This post outlines the idea of collinearity in a dataset (including a formal-ish definition), possible issues arising with collinearity and ways of diagnosing the existence and degree of collinearity. Furthermore, this outlines a few issues with historically conventional ways of assessing collinearity and explains (in layman terms) the idea of the variance-decomposition proportions for singular values.
Disclaimer: this post is more self-serving than anything, because I have the brain of an adolescent chimpanzee at best and a ice block in stone tablet clothing at worst, things are broken down in the simplest form so that 6-months in the future I can reference this easily without having to do a math degree
Collinearity
Collinearity has eluded definition, and has been colloquially referred to as as multicollinearity and ill-conditioning. For a given set of numerical data in a dataset (referred to as the matrix/data-matrix from here on), we can say k of the variates (so k of the columns in this dataset) are collinear if the vectors that represent them lie in a subspace of dimension less than \(k\); i.e. if one of the columns is a linear combination of one or more of the others.
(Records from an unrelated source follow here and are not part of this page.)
/-! CoreSt.setX -/

@[simp] theorem CoreSt.setX_task (c : CoreSt) (r : BitVec 6) (v : Word) : (c.setX r v).task = c.task := by
  unfold CoreSt.setX; split <;> rfl
@[simp] theorem CoreSt.setX_owner (c : CoreSt) (r : BitVec 6) (v : Word) : (c.setX r v).owner = c.owner := by
  unfold CoreSt.setX; split <;> rfl
@[simp] theorem CoreSt.setX_couple (c : CoreSt) (r : BitVec 6) (v : Word) : (c.setX r v).couple = c.couple := by
  unfold CoreSt.setX; split <;> rfl
@[simp] theorem CoreSt.setX_stores (c : CoreSt) (r : BitVec 6) (v : Word) : (c.setX r v).stores = c.stores := by
  unfold CoreSt.setX; split <;> rfl
@[simp] theorem CoreSt.setX_units (c : CoreSt) (r : BitVec 6) (v : Word) : (c.setX r v).units = c.units := by
  unfold CoreSt.setX; split <;> rfl
@[simp] theorem CoreSt.setX_frontier (c : CoreSt) (r : BitVec 6) (v : Word) : (c.setX r v).frontier = c.frontier := by
  unfold CoreSt.setX; split <;> rfl
@[simp] theorem CoreSt.setX_arrival (c : CoreSt) (r : BitVec 6) (v : Word) : (c.setX r v).arrival = c.arrival := by
  unfold CoreSt.setX; split <;> rfl
@[simp] theorem CoreSt.setX_handler (c : CoreSt) (r : BitVec 6) (v : Word) : (c.setX r v).handler = c.handler := by
  unfold CoreSt.setX; split <;> rfl
@[simp] theorem CoreSt.setX_cut (c : CoreSt) (r : BitVec 6) (v : Word) : (c.setX r v).cut = c.cut := by
  unfold CoreSt.setX; split <;> rfl
@[simp] theorem CoreSt.setX_preempt (c : CoreSt) (r : BitVec 6) (v : Word) : (c.setX r v).preempt = c.preempt := by
  unfold CoreSt.setX; split <;> rfl
@[simp] theorem CoreSt.setX_preemptAt (c : CoreSt) (r : BitVec 6) (v : Word) : (c.setX r v).preemptAt = c.preemptAt := by
  unfold CoreSt.setX; split <;> rfl
@[simp] theorem CoreSt.setX_preemptFor (c : CoreSt) (r : BitVec 6) (v : Word) : (c.setX r v).preemptFor = c.preemptFor := by
  unfold CoreSt.setX; split <;> rfl
@[simp] theorem CoreSt.setX_frozen (c : CoreSt) (r : BitVec 6) (v : Word) : (c.setX r v).frozen = c.frozen := by
  unfold CoreSt.setX; split <;> rfl
@[simp] theorem CoreSt.setX_freezeNext (c : CoreSt) (r : BitVec 6) (v : Word) : (c.setX r v).freezeNext = c.freezeNext := by
  unfold CoreSt.setX; split <;> rfl
@[simp] theorem CoreSt.setX_errAt (c : CoreSt) (r : BitVec 6) (v : Word) : (c.setX r v).errAt = c.errAt := by
  unfold CoreSt.setX; split <;> rfl
@[simp] theorem CoreSt.setX_progress (c : CoreSt) (r : BitVec 6) (v : Word) : (c.setX r v).progress = c.progress := by
  unfold CoreSt.setX; split <;> rfl
@[simp] theorem CoreSt.setX_yielded (c : CoreSt) (r : BitVec 6) (v : Word) : (c.setX r v).yielded = c.yielded := by
  unfold CoreSt.setX; split <;> rfl

/-! CoreSt.setA -/

@[simp] theorem CoreSt.setA_task (c : CoreSt) (q : Seq) (r : BitVec 5) (v : Word) : (c.setA q r v).task = c.task := by
  cases q <;> rfl
@[simp] theorem CoreSt.setA_owner (c : CoreSt) (q : Seq) (r : BitVec 5) (v : Word) : (c.setA q r v).owner = c.owner := by
  cases q <;> rfl
@[simp] theorem CoreSt.setA_couple (c : CoreSt) (q : Seq) (r : BitVec 5) (v : Word) : (c.setA q r v).couple = c.couple := by
  cases q <;> rfl
@[simp] theorem CoreSt.setA_stores (c : CoreSt) (q : Seq) (r : BitVec 5) (v : Word) : (c.setA q r v).stores = c.stores := by
  cases q <;> rfl
@[simp] theorem CoreSt.setA_units (c : CoreSt) (q : Seq) (r : BitVec 5) (v : Word) : (c.setA q r v).units = c.units := by
  cases q <;> rfl
@[simp] theorem CoreSt.setA_frontier (c : CoreSt) (q : Seq) (r : BitVec 5) (v : Word) : (c.setA q r v).frontier = c.frontier := by
  cases q <;> rfl
@[simp] theorem CoreSt.setA_arrival (c : CoreSt) (q : Seq) (r : BitVec 5) (v : Word) : (c.setA q r v).arrival = c.arrival := by
  cases q <;> rfl
@[simp] theorem CoreSt.setA_handler (c : CoreSt) (q : Seq) (r : BitVec 5) (v : Word) : (c.setA q r v).handler = c.handler := by
  cases q <;> rfl
@[simp] theorem CoreSt.setA_cut (c : CoreSt) (q : Seq) (r : BitVec 5) (v : Word) : (c.setA q r v).cut = c.cut := by
  cases q <;> rfl
@[simp] theorem CoreSt.setA_preempt (c : CoreSt) (q : Seq) (r : BitVec 5) (v : Word) : (c.setA q r v).preempt = c.preempt := by
  cases q <;> rfl
@[simp] theorem CoreSt.setA_preemptAt (c : CoreSt) (q : Seq) (r : BitVec 5) (v : Word) : (c.setA q r v).preemptAt = c.preemptAt := by
  cases q <;> rfl
@[simp] theorem CoreSt.setA_preemptFor (c : CoreSt) (q : Seq) (r : BitVec 5) (v : Word) : (c.setA q r v).preemptFor = c.preemptFor := by
  cases q <;> rfl
@[simp] theorem CoreSt.setA_frozen (c : CoreSt) (q : Seq) (r : BitVec 5) (v : Word) : (c.setA q r v).frozen = c.frozen := by
  cases q <;> rfl
@[simp] theorem CoreSt.setA_freezeNext (c : CoreSt) (q : Seq) (r : BitVec 5) (v : Word) : (c.setA q r v).freezeNext = c.freezeNext := by
  cases q <;> rfl
@[simp] theorem CoreSt.setA_errAt (c : CoreSt) (q : Seq) (r : BitVec 5) (v : Word) : (c.setA q r v).errAt = c.errAt := by
  cases q <;> rfl
@[simp] theorem CoreSt.setA_progress (c : CoreSt) (q : Seq) (r : BitVec 5) (v : Word) : (c.setA q r v).progress = c.progress := by
  cases q <;> rfl
@[simp] theorem CoreSt.setA_yielded (c : CoreSt) (q : Seq) (r : BitVec 5) (v : Word) : (c.setA q r v).yielded = c.yielded := by
  cases q <;> rfl

/-! CoreSt.setMap -/

@[simp] theorem CoreSt.setMap_task (c : CoreSt) (q : Seq) (m : BitVec 4) (v : MapReg) : (c.setMap q m v).task = c.task := by
  cases q <;> rfl
@[simp] theorem CoreSt.setMap_owner (c : CoreSt) (q : Seq) (m : BitVec 4) (v : MapReg) : (c.setMap q m v).owner = c.owner := by
  cases q <;> rfl
@[simp] theorem CoreSt.setMap_couple (c : CoreSt) (q : Seq) (m : BitVec 4) (v : MapReg) : (c.setMap q m v).couple = c.couple := by
  cases q <;> rfl
@[simp] theorem CoreSt.setMap_stores (c : CoreSt) (q : Seq) (m : BitVec 4) (v : MapReg) : (c.setMap q m v).stores = c.stores := by
  cases q <;> rfl
@[simp] theorem CoreSt.setMap_units (c : CoreSt) (q : Seq) (m : BitVec 4) (v : MapReg) : (c.setMap q m v).units = c.units := by
  cases q <;> rfl
@[simp] theorem CoreSt.setMap_frontier (c : CoreSt) (q : Seq) (m : BitVec 4) (v : MapReg) : (c.setMap q m v).frontier = c.frontier := by
  cases q <;> rfl
@[simp] theorem CoreSt.setMap_arrival (c : CoreSt) (q : Seq) (m : BitVec 4) (v : MapReg) : (c.setMap q m v).arrival = c.arrival := by
  cases q <;> rfl
@[simp] theorem CoreSt.setMap_handler (c : CoreSt) (q : Seq) (m : BitVec 4) (v : MapReg) : (c.setMap q m v).handler = c.handler := by
  cases q <;> rfl
@[simp] theorem CoreSt.setMap_cut (c : CoreSt) (q : Seq) (m : BitVec 4) (v : MapReg) : (c.setMap q m v).cut = c.cut := by
  cases q <;> rfl
@[simp] theorem CoreSt.setMap_preempt (c : CoreSt) (q : Seq) (m : BitVec 4) (v : MapReg) : (c.setMap q m v).preempt = c.preempt := by
  cases q <;> rfl
@[simp] theorem CoreSt.setMap_preemptAt (c : CoreSt) (q : Seq) (m : BitVec 4) (v : MapReg) : (c.setMap q m v).preemptAt = c.preemptAt := by
  cases q <;> rfl
@[simp] theorem CoreSt.setMap_preemptFor (c : CoreSt) (q : Seq) (m : BitVec 4) (v : MapReg) : (c.setMap q m v).preemptFor = c.preemptFor := by
  cases q <;> rfl
@[simp] theorem CoreSt.setMap_frozen (c : CoreSt) (q : Seq) (m : BitVec 4) (v : MapReg) : (c.setMap q m v).frozen = c.frozen := by
  cases q <;> rfl
@[simp] theorem CoreSt.setMap_freezeNext (c : CoreSt) (q : Seq) (m : BitVec 4) (v : MapReg) : (c.setMap q m v).freezeNext = c.freezeNext := by
  cases q <;> rfl
@[simp] theorem CoreSt.setMap_errAt (c : CoreSt) (q : Seq) (m : BitVec 4) (v : MapReg) : (c.setMap q m v).errAt = c.errAt := by
  cases q <;> rfl
@[simp] theorem CoreSt.setMap_progress (c : CoreSt) (q : Seq) (m : BitVec 4) (v : MapReg) : (c.setMap q m v).progress = c.progress := by
  cases q <;> rfl
@[simp] theorem CoreSt.setMap_yielded (c : CoreSt) (q : Seq) (m : BitVec 4) (v : MapReg) : (c.setMap q m v).yielded = c.yielded := by
  cases q <;> rfl

/-! CoreSt.setPred -/

@[simp] theorem CoreSt.setPred_task (c : CoreSt) (q : Seq) (p : BitVec 5) (b : Bool) : (c.setPred q p b).task = c.task := by
  unfold CoreSt.setPred; split <;> cases q <;> rfl
@[simp] theorem CoreSt.setPred_owner (c : CoreSt) (q : Seq) (p : BitVec 5) (b : Bool) : (c.setPred q p b).owner = c.owner := by
  unfold CoreSt.setPred; split <;> cases q <;> rfl
@[simp] theorem CoreSt.setPred_couple (c : CoreSt) (q : Seq) (p : BitVec 5) (b : Bool) : (c.setPred q p b).couple = c.couple := by
  unfold CoreSt.setPred; split <;> cases q <;> rfl
@[simp] theorem CoreSt.setPred_stores (c : CoreSt) (q : Seq) (p : BitVec 5) (b : Bool) : (c.setPred q p b).stores = c.stores := by
  unfold CoreSt.setPred; split <;> cases q <;> rfl
@[simp] theorem CoreSt.setPred_units (c : CoreSt) (q : Seq) (p : BitVec 5) (b : Bool) : (c.setPred q p b).units = c.units := by
  unfold CoreSt.setPred; split <;> cases q <;> rfl
@[simp] theorem CoreSt.setPred_frontier (c : CoreSt) (q : Seq) (p : BitVec 5) (b : Bool) : (c.setPred q p b).frontier = c.frontier := by
  unfold CoreSt.setPred; split <;> cases q <;> rfl
@[simp] theorem CoreSt.setPred_arrival (c : CoreSt) (q : Seq) (p : BitVec 5) (b : Bool) : (c.setPred q p b).arrival = c.arrival := by
  unfold CoreSt.setPred; split <;> cases q <;> rfl
@[simp] theorem CoreSt.setPred_handler (c : CoreSt) (q : Seq) (p : BitVec 5) (b : Bool) : (c.setPred q p b).handler = c.handler := by
  unfold CoreSt.setPred; split <;> cases q <;> rfl
@[simp] theorem CoreSt.setPred_cut (c : CoreSt) (q : Seq) (p : BitVec 5) (b : Bool) : (c.setPred q p b).cut = c.cut := by
  unfold CoreSt.setPred; split <;> cases q <;> rfl
@[simp] theorem CoreSt.setPred_preempt (c : CoreSt) (q : Seq) (p : BitVec 5) (b : Bool) : (c.setPred q p b).preempt = c.preempt := by
  unfold CoreSt.setPred; split <;> cases q <;> rfl
@[simp] theorem CoreSt.setPred_preemptAt (c : CoreSt) (q : Seq) (p : BitVec 5) (b : Bool) : (c.setPred q p b).preemptAt = c.preemptAt := by
  unfold CoreSt.setPred; split <;> cases q <;> rfl
@[simp] theorem CoreSt.setPred_preemptFor (c : CoreSt) (q : Seq) (p : BitVec 5) (b : Bool) : (c.setPred q p b).preemptFor = c.preemptFor := by
  unfold CoreSt.setPred; split <;> cases q <;> rfl
@[simp] theorem CoreSt.setPred_frozen (c : CoreSt) (q : Seq) (p : BitVec 5) (b : Bool) : (c.setPred q p b).frozen = c.frozen := by
  unfold CoreSt.setPred; split <;> cases q <;> rfl
@[simp] theorem CoreSt.setPred_freezeNext (c : CoreSt) (q : Seq) (p : BitVec 5) (b : Bool) : (c.setPred q p b).freezeNext = c.freezeNext := by
  unfold CoreSt.setPred; split <;> cases q <;> rfl
@[simp] theorem CoreSt.setPred_errAt (c : CoreSt) (q : Seq) (p : BitVec 5) (b : Bool) : (c.setPred q p b).errAt = c.errAt := by
  unfold CoreSt.setPred; split <;> cases q <;> rfl
@[simp] theorem CoreSt.setPred_progress (c : CoreSt) (q : Seq) (p : BitVec 5) (b : Bool) : (c.setPred q p b).progress = c.progress := by
  unfold CoreSt.setPred; split <;> cases q <;> rfl
@[simp] theorem CoreSt.setPred_yielded (c : CoreSt) (q : Seq) (p : BitVec 5) (b : Bool) : (c.setPred q p b).yielded = c.yielded := by
  unfold CoreSt.setPred; split <;> cases q <;> rfl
Johnston et. al. give qualitative descriptions/conditions-to-be-met for collinearity:
When the variables concerned are control variables in a regression model, whose coefficients are not to be interpreted, but the variables of interest do not display collinearity, either among themselves or with the control variables
One or more of the variables is a power of another variable included in the regression for example, some regressions include both age and age2 as variables, and these are almost certain to be collinear
The variables concerned are dummy variables representing variables with three or more categories.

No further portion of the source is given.